PTFOS grids are an attractive alternative for preclinical studies compared to conventional grids, due to their mechanical properties, MR heating profile, and MR imaging artifact issues. Preclinical small animal brain imaging makes valuable contributions to improving our understanding of human diseases such as epilepsy, sleep disorders, and traumatic brain injury, as well as for safety pharmacology studies to assess potential side effects during drug development, neuro-behavioral assessment, and spatial learning and understanding of memory processes.

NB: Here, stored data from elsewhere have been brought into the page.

-- ==== Sys2Proof/Decode.lean ====
section
/-! DEFINITION. The decoder, total on any bytes, which rejects by name (R111, R112, R116-R118, R122-R126, R131), and
after it the encoder, written from the same encoding tables. -/

namespace Sys2Proof

/-- Why a word is an illegal encoding, in the order of the checks of R131. -/
inductive DecodeError where
  | opcode | classModifier | literal | subField | short
  deriving DecidableEq, Repr

/-- The fields of an instruction word (R116) and, with X = 1, the literal word that follows (none: the word is the last
of its clause). -/
structure Fields where
  op  : Nat
  x   : Bool
  cm  : Nat
  d   : Nat
  a   : Nat
  b   : Nat
  lit : Option Word
  deriving DecidableEq, Repr

/-- Bits [hi:lo] of a number (R133). -/
def bitsN (x hi lo : Nat) : Nat := x / 2 ^ lo % 2 ^ (hi - lo + 1)

/-- A word's fields (R116). -/
def splitWord (w : Word) (lit : Option Word) : Fields :=
  { op := bitsN w.toNat 31 24, x := bitsN w.toNat 23 23 == 1, cm := bitsN w.toNat 22 21, d := bitsN w.toNat 20 14
    a := bitsN w.toNat 13 7, b := bitsN w.toNat 6 0, lit := lit }

/-- A 7-bit register field (R118). -/
def regOf (n : Nat) : Option Reg :=
  if h : n < 96 then some (.v ⟨n, h⟩)
  else if h : n - 96 < 24 then some (.s ⟨n - 96, h⟩)
  else if h : n - 120 < 8 then some (.q ⟨n - 120, h⟩)
  else none

/-- The number of a register (R118). -/
def Reg.code : Reg → Nat
  | .v n => n.val
  | .s n => 96 + n.val
  | .q n => 120 + n.val

/-- The B field of a second source: zero beside a literal (R117). -/
def Src.code : Src → Nat
  | .reg r => r.code
  | .lit _ => 0

/-- Whether a second source is the literal: the X bit. -/
def Src.isLit : Src → Bool
  | .reg _ => false
  | .lit _ => true

/-- The literal word of a second source. -/
def Src.litWord : Src → Option Word
  | .reg _ => none
  | .lit w => some w

/-- The codes of Cond. -/
def Cond.code : Cond → Nat
  | .eq => 0
  | .ne => 1
  | .lt => 2
  | .le => 3
  | .gt => 4
  | .ge => 5
  | .equ => 6
  | .neu => 7
  | .ltu => 8
  | .leu => 9
  | .gtu => 10
  | .geu => 11
  | .num => 12
  | .nan => 13
  | .tst => 14

/-- Cond from its code; the rest are reserved. -/
def Cond.ofCode : Nat → Option Cond
  | 0 => some .eq
  | 1 => some .ne
  | 2 => some .lt
  | 3 => some .le
  | 4 => some .gt
  | 5 => some .ge
  | 6 => some .equ
  | 7 => some .neu
  | 8 => some .ltu
  | 9 => some .leu
  | 10 => some .gtu
  | 11 => some .geu
  | 12 => some .num
  | 13 => some .nan
  | 14 => some .tst
  | _ => none

/-- The codes of VoteKind. -/
def VoteKind.code : VoteKind → Nat
  | .any => 0
  | .all => 1
  | .uni => 2

/-- VoteKind from its code; the rest are reserved. -/
def VoteKind.ofCode : Nat → Option VoteKind
  | 0 => some .any
  | 1 => some .all
  | 2 => some .uni
  | _ => none

/-- The codes of Special. -/
def Special.code : Special → Nat
  | .lane => 0
  | .quadlane => 1
  | .teamlanes => 2
  | .team => 3
  | .group => 4
  | .gang => 5
  | .launch => 6
  | .core => 7
  | .pair => 8
  | .die => 9
  | .dev => 10
  | .phase => 11
  | .clock => 12
  | .task => 13
  | .context => 14
  | .helper => 15
  | .carve => 16
  | .quarter => 17

/-- Special from its code; the rest are reserved. -/
def Special.ofCode : Nat → Option Special
  | 0 => some .lane
  | 1 => some .quadlane
  | 2 => some .teamlanes
  | 3 => some .team
  | 4 => some .group
  | 5 => some .gang
  | 6 => some .launch
  | 7 => some .core
  | 8 => some .pair
  | 9 => some .die
  | 10 => some .dev
  | 11 => some .phase
  | 12 => some .clock
  | 13 => some .task
  | 14 => some .context
  | 15 => some .helper
  | 16 => some .carve
  | 17 => some .quarter
  | _ => none

/-- The codes of PackSrc. -/
def PackSrc.code : PackSrc → Nat
  | .f32 => 0
  | .s32 => 1
  | .n32 => 2

/-- PackSrc from its code; the rest are reserved. -/
def PackSrc.ofCode : Nat → Option PackSrc
  | 0 => some .f32
  | 1 => some .s32
  | 2 => some .n32
  | _ => none

/-- The codes of QuadX. -/
def QuadX.code : QuadX → Nat
  | .x1 => 0
  | .x2 => 1
  | .x3 => 2

/-- QuadX from its code; the rest are reserved. -/
def QuadX.ofCode : Nat → Option QuadX
  | 0 => some .x1
  | 1 => some .x2
  | 2 => some .x3
  | _ => none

Multimodal imaging approaches combine fMRI with iEEG or ECoG. The HF-2 system introduced here is a comprehensive open-source hardware and software solution designed for electrophysiological recording during MRI procedures. This versatile system offers essential components for developing custom MRI-compatible data acquisition hardware. Additionally, it supports the rapid creation of tailored data acquisition and real-time signal processing tools within the LabVIEW environment, facilitating advanced research and development. The combination of fMRI with ECoG using PTFOS and the HF-2 system provides an unparalleled view of the global network activity across cortical areas, revealing information at high temporal and spatial scales about functional connectivity and the intrinsic oscillatory properties, which information is of vital importance in many branches of neuroscience and medicine. The advantage of combining EEG or ECoG with fMRI lies in its crucial role in preclinical research, providing essential insights into basic neuroscience and enhancing our understanding of neurological diseases.